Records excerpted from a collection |
+++

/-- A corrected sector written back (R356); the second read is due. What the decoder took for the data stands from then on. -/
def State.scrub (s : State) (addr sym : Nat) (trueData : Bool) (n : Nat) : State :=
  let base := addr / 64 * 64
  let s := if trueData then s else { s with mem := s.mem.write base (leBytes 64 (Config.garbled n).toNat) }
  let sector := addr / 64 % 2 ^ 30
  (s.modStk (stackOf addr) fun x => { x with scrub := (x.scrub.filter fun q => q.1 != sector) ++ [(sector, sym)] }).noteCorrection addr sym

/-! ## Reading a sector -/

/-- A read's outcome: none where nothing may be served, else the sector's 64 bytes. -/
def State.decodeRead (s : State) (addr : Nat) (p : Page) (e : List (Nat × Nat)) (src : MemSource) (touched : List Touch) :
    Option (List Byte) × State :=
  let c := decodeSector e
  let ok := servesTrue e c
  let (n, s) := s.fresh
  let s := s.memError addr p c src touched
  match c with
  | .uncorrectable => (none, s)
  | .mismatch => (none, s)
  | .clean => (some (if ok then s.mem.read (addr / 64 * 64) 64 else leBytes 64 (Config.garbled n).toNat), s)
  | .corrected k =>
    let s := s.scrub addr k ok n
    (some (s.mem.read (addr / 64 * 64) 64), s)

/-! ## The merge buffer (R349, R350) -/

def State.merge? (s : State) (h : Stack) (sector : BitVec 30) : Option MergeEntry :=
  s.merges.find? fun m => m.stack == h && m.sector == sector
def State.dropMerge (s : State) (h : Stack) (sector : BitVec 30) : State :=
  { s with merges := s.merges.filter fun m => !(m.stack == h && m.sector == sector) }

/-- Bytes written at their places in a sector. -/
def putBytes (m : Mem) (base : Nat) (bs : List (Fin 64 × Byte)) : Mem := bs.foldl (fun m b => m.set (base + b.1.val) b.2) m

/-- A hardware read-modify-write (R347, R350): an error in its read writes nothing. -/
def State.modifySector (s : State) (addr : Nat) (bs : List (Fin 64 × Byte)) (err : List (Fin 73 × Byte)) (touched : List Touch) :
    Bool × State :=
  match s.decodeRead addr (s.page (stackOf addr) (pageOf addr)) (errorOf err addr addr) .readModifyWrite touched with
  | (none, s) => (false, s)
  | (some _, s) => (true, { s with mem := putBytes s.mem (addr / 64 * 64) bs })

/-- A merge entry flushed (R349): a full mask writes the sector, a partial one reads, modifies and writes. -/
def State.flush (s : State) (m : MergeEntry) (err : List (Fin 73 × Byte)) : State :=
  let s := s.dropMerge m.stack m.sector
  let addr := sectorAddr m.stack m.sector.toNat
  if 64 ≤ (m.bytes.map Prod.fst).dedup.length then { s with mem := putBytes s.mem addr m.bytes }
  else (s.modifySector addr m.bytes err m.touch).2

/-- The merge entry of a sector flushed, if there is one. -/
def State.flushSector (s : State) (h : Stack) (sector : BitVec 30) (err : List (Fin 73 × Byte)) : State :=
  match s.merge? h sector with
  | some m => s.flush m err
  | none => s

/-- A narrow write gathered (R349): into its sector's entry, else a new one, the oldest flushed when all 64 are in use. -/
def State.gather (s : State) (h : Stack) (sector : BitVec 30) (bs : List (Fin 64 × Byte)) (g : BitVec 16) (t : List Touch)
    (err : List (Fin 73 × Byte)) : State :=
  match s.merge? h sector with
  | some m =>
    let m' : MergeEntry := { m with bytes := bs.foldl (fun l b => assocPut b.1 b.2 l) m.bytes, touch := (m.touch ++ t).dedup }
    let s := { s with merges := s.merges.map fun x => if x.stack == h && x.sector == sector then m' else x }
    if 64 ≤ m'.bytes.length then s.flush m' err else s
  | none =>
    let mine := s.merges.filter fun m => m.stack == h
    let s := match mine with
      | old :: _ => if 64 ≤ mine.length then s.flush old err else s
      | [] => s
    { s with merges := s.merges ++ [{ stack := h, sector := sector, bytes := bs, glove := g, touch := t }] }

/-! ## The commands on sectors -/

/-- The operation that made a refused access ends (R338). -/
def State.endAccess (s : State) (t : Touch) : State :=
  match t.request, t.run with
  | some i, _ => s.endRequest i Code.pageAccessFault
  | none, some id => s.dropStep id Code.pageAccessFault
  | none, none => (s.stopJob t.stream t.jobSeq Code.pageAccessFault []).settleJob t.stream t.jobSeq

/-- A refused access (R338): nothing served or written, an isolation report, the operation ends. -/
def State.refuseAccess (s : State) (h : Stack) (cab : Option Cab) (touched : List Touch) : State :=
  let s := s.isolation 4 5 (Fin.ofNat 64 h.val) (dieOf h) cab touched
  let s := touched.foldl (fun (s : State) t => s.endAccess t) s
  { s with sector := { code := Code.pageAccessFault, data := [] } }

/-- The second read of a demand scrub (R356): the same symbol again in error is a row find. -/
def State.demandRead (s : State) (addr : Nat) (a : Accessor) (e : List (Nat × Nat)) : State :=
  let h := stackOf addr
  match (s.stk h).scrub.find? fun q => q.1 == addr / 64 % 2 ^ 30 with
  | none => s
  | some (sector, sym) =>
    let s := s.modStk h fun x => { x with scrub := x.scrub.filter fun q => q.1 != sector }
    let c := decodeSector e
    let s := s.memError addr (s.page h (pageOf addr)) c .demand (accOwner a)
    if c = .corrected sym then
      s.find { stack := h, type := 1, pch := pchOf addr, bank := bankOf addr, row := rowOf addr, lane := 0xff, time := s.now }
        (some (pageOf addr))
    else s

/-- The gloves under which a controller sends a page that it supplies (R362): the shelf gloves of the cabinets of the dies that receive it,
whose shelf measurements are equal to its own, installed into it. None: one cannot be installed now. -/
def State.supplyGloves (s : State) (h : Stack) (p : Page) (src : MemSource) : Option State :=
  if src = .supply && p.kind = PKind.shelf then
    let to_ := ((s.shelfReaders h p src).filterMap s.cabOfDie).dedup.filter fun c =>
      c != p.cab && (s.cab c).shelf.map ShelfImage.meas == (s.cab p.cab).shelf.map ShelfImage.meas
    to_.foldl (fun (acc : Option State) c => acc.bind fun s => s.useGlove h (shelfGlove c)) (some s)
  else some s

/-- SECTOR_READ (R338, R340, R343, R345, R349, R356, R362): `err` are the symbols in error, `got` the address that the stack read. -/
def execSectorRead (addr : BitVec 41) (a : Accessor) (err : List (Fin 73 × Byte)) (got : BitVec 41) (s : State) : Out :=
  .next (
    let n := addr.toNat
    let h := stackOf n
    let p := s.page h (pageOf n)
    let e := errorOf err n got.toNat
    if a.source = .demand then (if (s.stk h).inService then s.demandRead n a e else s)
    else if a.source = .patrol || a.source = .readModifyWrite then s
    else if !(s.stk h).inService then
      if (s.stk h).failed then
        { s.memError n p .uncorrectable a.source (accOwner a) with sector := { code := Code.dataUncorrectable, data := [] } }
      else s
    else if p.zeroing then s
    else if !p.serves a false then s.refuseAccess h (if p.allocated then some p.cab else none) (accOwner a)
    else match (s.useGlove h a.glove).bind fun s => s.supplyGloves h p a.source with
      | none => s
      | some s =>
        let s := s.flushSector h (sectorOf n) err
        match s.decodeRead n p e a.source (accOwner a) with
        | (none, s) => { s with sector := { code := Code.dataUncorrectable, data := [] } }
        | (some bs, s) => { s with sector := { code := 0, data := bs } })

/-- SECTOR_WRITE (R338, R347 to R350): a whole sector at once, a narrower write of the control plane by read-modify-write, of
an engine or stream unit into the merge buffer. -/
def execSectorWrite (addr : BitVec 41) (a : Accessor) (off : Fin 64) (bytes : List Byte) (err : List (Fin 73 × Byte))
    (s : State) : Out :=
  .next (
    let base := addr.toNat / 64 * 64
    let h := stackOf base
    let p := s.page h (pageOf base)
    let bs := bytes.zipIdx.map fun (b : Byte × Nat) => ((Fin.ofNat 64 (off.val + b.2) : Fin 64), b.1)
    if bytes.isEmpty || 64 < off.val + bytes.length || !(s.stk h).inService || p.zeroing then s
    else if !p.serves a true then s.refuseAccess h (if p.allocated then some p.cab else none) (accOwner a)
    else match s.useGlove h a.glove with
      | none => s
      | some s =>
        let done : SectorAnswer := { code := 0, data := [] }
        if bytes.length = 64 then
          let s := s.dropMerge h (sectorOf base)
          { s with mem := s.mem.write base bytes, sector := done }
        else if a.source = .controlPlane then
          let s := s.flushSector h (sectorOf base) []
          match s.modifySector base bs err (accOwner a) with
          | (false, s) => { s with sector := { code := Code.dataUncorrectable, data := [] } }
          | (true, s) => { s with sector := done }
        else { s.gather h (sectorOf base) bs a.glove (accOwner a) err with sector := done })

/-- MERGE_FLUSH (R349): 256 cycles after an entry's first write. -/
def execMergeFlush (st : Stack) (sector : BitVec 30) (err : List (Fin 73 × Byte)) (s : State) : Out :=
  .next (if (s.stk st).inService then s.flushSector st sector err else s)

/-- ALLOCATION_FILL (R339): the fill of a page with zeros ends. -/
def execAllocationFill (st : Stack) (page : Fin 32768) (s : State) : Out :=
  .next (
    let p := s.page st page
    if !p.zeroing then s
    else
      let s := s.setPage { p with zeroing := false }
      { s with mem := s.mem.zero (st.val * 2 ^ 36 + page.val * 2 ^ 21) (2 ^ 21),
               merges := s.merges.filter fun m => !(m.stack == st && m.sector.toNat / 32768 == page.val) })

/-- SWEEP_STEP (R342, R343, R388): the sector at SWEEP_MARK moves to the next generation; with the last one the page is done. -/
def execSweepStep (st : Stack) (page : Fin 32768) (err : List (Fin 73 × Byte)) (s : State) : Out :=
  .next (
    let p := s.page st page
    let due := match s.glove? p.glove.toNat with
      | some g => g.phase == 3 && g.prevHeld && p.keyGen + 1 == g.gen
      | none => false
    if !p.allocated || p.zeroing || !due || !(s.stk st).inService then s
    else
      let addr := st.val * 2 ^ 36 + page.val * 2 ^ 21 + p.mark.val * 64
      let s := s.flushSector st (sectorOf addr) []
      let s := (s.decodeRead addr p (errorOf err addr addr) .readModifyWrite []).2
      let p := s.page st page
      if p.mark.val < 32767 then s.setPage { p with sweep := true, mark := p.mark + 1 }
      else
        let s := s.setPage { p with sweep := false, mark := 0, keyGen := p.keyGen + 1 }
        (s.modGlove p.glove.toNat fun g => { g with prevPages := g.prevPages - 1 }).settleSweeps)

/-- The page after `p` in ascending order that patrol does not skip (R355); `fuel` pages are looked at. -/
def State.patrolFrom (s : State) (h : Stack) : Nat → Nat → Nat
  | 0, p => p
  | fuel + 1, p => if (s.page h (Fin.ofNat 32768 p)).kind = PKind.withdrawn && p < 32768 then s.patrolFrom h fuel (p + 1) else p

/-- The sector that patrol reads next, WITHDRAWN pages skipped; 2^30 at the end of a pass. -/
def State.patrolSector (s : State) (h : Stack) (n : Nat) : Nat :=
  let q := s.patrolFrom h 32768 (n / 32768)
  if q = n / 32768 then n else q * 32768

+++

Your objective | With the line that has "ends (R338). -/" as the first and the line that has "let to_ := ((s.shelfReaders" as the last, repeat exactly that run of lines above and no more.

Your solution |
/-- The operation that made a refused access ends (R338). -/
def State.endAccess (s : State) (t : Touch) : State :=
  match t.request, t.run with
  | some i, _ => s.endRequest i Code.pageAccessFault
  | none, some id => s.dropStep id Code.pageAccessFault
  | none, none => (s.stopJob t.stream t.jobSeq Code.pageAccessFault []).settleJob t.stream t.jobSeq

/-- A refused access (R338): nothing served or written, an isolation report, the operation ends. -/
def State.refuseAccess (s : State) (h : Stack) (cab : Option Cab) (touched : List Touch) : State :=
  let s := s.isolation 4 5 (Fin.ofNat 64 h.val) (dieOf h) cab touched
  let s := touched.foldl (fun (s : State) t => s.endAccess t) s
  { s with sector := { code := Code.pageAccessFault, data := [] } }

/-- The second read of a demand scrub (R356): the same symbol again in error is a row find. -/
def State.demandRead (s : State) (addr : Nat) (a : Accessor) (e : List (Nat × Nat)) : State :=
  let h := stackOf addr
  match (s.stk h).scrub.find? fun q => q.1 == addr / 64 % 2 ^ 30 with
  | none => s
  | some (sector, sym) =>
    let s := s.modStk h fun x => { x with scrub := x.scrub.filter fun q => q.1 != sector }
    let c := decodeSector e
    let s := s.memError addr (s.page h (pageOf addr)) c .demand (accOwner a)
    if c = .corrected sym then
      s.find { stack := h, type := 1, pch := pchOf addr, bank := bankOf addr, row := rowOf addr, lane := 0xff, time := s.now }
        (some (pageOf addr))
    else s

/-- The gloves under which a controller sends a page that it supplies (R362): the shelf gloves of the cabinets of the dies that receive it,
whose shelf measurements are equal to its own, installed into it. None: one cannot be installed now. -/
def State.supplyGloves (s : State) (h : Stack) (p : Page) (src : MemSource) : Option State :=
  if src = .supply && p.kind = PKind.shelf then
    let to_ := ((s.shelfReaders h p src).filterMap s.cabOfDie).dedup.filter fun c =>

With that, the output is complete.